(GIVEN DATA Opens)

/-! ### modFlash changes flash only -/

@[simp] theorem modFlash_regs (f : Flash → Flash) (d : Dev) : (modFlash f d).regs = d.regs := rfl
@[simp] theorem modFlash_pages (f : Flash → Flash) (d : Dev) : (modFlash f d).pages = d.pages := rfl
@[simp] theorem modFlash_frozen (f : Flash → Flash) (d : Dev) : (modFlash f d).frozen = d.frozen := rfl
@[simp] theorem modFlash_raised (f : Flash → Flash) (d : Dev) : (modFlash f d).raised = d.raised := rfl
@[simp] theorem modFlash_hif (f : Flash → Flash) (d : Dev) : (modFlash f d).hif = d.hif := rfl
@[simp] theorem modFlash_rings (f : Flash → Flash) (d : Dev) : (modFlash f d).rings = d.rings := rfl
@[simp] theorem modFlash_tb (f : Flash → Flash) (d : Dev) : (modFlash f d).tb = d.tb := rfl
@[simp] theorem modFlash_weir (f : Flash → Flash) (d : Dev) : (modFlash f d).weir = d.weir := rfl
@[simp] theorem modFlash_slots (f : Flash → Flash) (d : Dev) : (modFlash f d).slots = d.slots := rfl
@[simp] theorem modFlash_buses (f : Flash → Flash) (d : Dev) : (modFlash f d).buses = d.buses := rfl
@[simp] theorem modFlash_path (f : Flash → Flash) (d : Dev) : (modFlash f d).path = d.path := rfl
@[simp] theorem modFlash_ports (f : Flash → Flash) (d : Dev) : (modFlash f d).ports = d.ports := rfl
@[simp] theorem modFlash_mgmt (f : Flash → Flash) (d : Dev) : (modFlash f d).mgmt = d.mgmt := rfl
@[simp] theorem modFlash_twin (f : Flash → Flash) (d : Dev) : (modFlash f d).twin = d.twin := rfl
@[simp] theorem modFlash_recd (f : Flash → Flash) (d : Dev) : (modFlash f d).recd = d.recd := rfl
@[simp] theorem modFlash_lfe (f : Flash → Flash) (d : Dev) : (modFlash f d).lfe = d.lfe := rfl
@[simp] theorem modFlash_sce (f : Flash → Flash) (d : Dev) : (modFlash f d).sce = d.sce := rfl
@[simp] theorem modFlash_tarns (f : Flash → Flash) (d : Dev) : (modFlash f d).tarns = d.tarns := rfl
@[simp] theorem modFlash_clu (f : Flash → Flash) (d : Dev) : (modFlash f d).clu = d.clu := rfl
@[simp] theorem modFlash_fab (f : Flash → Flash) (d : Dev) : (modFlash f d).fab = d.fab := rfl
@[simp] theorem modFlash_chw (f : Flash → Flash) (d : Dev) : (modFlash f d).chw = d.chw := rfl
@[simp] theorem modFlash_progs (f : Flash → Flash) (d : Dev) : (modFlash f d).progs = d.progs := rfl
@[simp] theorem modFlash_load (f : Flash → Flash) (d : Dev) : (modFlash f d).load = d.load := rfl
@[simp] theorem modFlash_closing (f : Flash → Flash) (d : Dev) : (modFlash f d).closing = d.closing := rfl
@[simp] theorem modFlash_nextFree (f : Flash → Flash) (d : Dev) : (modFlash f d).nextFree = d.nextFree := rfl
@[simp] theorem modFlash_basin (f : Flash → Flash) (d : Dev) : (modFlash f d).basin = d.basin := rfl
@[simp] theorem modFlash_poison (f : Flash → Flash) (d : Dev) : (modFlash f d).poison = d.poison := rfl
@[simp] theorem modFlash_dram (f : Flash → Flash) (d : Dev) : (modFlash f d).dram = d.dram := rfl
@[simp] theorem modFlash_pwr (f : Flash → Flash) (d : Dev) : (modFlash f d).pwr = d.pwr := rfl
@[simp] theorem modFlash_fresh (f : Flash → Flash) (d : Dev) : (modFlash f d).fresh = d.fresh := rfl
@[simp] theorem modFlash_outbox (f : Flash → Flash) (d : Dev) : (modFlash f d).outbox = d.outbox := rfl

/-! ### modLfe changes lfe only -/

@[simp] theorem modLfe_regs (f : Lfe → Lfe) (d : Dev) : (modLfe f d).regs = d.regs := rfl
@[simp] theorem modLfe_pages (f : Lfe → Lfe) (d : Dev) : (modLfe f d).pages = d.pages := rfl
@[simp] theorem modLfe_frozen (f : Lfe → Lfe) (d : Dev) : (modLfe f d).frozen = d.frozen := rfl
@[simp] theorem modLfe_raised (f : Lfe → Lfe) (d : Dev) : (modLfe f d).raised = d.raised := rfl
@[simp] theorem modLfe_hif (f : Lfe → Lfe) (d : Dev) : (modLfe f d).hif = d.hif := rfl
@[simp] theorem modLfe_rings (f : Lfe → Lfe) (d : Dev) : (modLfe f d).rings = d.rings := rfl
@[simp] theorem modLfe_tb (f : Lfe → Lfe) (d : Dev) : (modLfe f d).tb = d.tb := rfl
@[simp] theorem modLfe_weir (f : Lfe → Lfe) (d : Dev) : (modLfe f d).weir = d.weir := rfl
@[simp] theorem modLfe_slots (f : Lfe → Lfe) (d : Dev) : (modLfe f d).slots = d.slots := rfl
@[simp] theorem modLfe_buses (f : Lfe → Lfe) (d : Dev) : (modLfe f d).buses = d.buses := rfl
@[simp] theorem modLfe_path (f : Lfe → Lfe) (d : Dev) : (modLfe f d).path = d.path := rfl
@[simp] theorem modLfe_ports (f : Lfe → Lfe) (d : Dev) : (modLfe f d).ports = d.ports := rfl
@[simp] theorem modLfe_mgmt (f : Lfe → Lfe) (d : Dev) : (modLfe f d).mgmt = d.mgmt := rfl
@[simp] theorem modLfe_twin (f : Lfe → Lfe) (d : Dev) : (modLfe f d).twin = d.twin := rfl
@[simp] theorem modLfe_recd (f : Lfe → Lfe) (d : Dev) : (modLfe f d).recd = d.recd := rfl
@[simp] theorem modLfe_flash (f : Lfe → Lfe) (d : Dev) : (modLfe f d).flash = d.flash := rfl
@[simp] theorem modLfe_sce (f : Lfe → Lfe) (d : Dev) : (modLfe f d).sce = d.sce := rfl
@[simp] theorem modLfe_tarns (f : Lfe → Lfe) (d : Dev) : (modLfe f d).tarns = d.tarns := rfl
@[simp] theorem modLfe_clu (f : Lfe → Lfe) (d : Dev) : (modLfe f d).clu = d.clu := rfl
@[simp] theorem modLfe_fab (f : Lfe → Lfe) (d : Dev) : (modLfe f d).fab = d.fab := rfl
@[simp] theorem modLfe_chw (f : Lfe → Lfe) (d : Dev) : (modLfe f d).chw = d.chw := rfl
@[simp] theorem modLfe_progs (f : Lfe → Lfe) (d : Dev) : (modLfe f d).progs = d.progs := rfl
@[simp] theorem modLfe_load (f : Lfe → Lfe) (d : Dev) : (modLfe f d).load = d.load := rfl
@[simp] theorem modLfe_closing (f : Lfe → Lfe) (d : Dev) : (modLfe f d).closing = d.closing := rfl
@[simp] theorem modLfe_nextFree (f : Lfe → Lfe) (d : Dev) : (modLfe f d).nextFree = d.nextFree := rfl
@[simp] theorem modLfe_basin (f : Lfe → Lfe) (d : Dev) : (modLfe f d).basin = d.basin := rfl
@[simp] theorem modLfe_poison (f : Lfe → Lfe) (d : Dev) : (modLfe f d).poison = d.poison := rfl
@[simp] theorem modLfe_dram (f : Lfe → Lfe) (d : Dev) : (modLfe f d).dram = d.dram := rfl
@[simp] theorem modLfe_pwr (f : Lfe → Lfe) (d : Dev) : (modLfe f d).pwr = d.pwr := rfl
@[simp] theorem modLfe_fresh (f : Lfe → Lfe) (d : Dev) : (modLfe f d).fresh = d.fresh := rfl
@[simp] theorem modLfe_outbox (f : Lfe → Lfe) (d : Dev) : (modLfe f d).outbox = d.outbox := rfl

(GIVEN DATA Closes)

_ACTIVITY_. Beginning with the line that holds "(modLfe f d).load = d.load := rfl" and ending with the last line of the data, copy each line exactly and add nothing.

_ANSWER TO THIS PROBLEM_.
@[simp] theorem modLfe_load (f : Lfe → Lfe) (d : Dev) : (modLfe f d).load = d.load := rfl
@[simp] theorem modLfe_closing (f : Lfe → Lfe) (d : Dev) : (modLfe f d).closing = d.closing := rfl
@[simp] theorem modLfe_nextFree (f : Lfe → Lfe) (d : Dev) : (modLfe f d).nextFree = d.nextFree := rfl
@[simp] theorem modLfe_basin (f : Lfe → Lfe) (d : Dev) : (modLfe f d).basin = d.basin := rfl
@[simp] theorem modLfe_poison (f : Lfe → Lfe) (d : Dev) : (modLfe f d).poison = d.poison := rfl
@[simp] theorem modLfe_dram (f : Lfe → Lfe) (d : Dev) : (modLfe f d).dram = d.dram := rfl
@[simp] theorem modLfe_pwr (f : Lfe → Lfe) (d : Dev) : (modLfe f d).pwr = d.pwr := rfl
@[simp] theorem modLfe_fresh (f : Lfe → Lfe) (d : Dev) : (modLfe f d).fresh = d.fresh := rfl
@[simp] theorem modLfe_outbox (f : Lfe → Lfe) (d : Dev) : (modLfe f d).outbox = d.outbox := rfl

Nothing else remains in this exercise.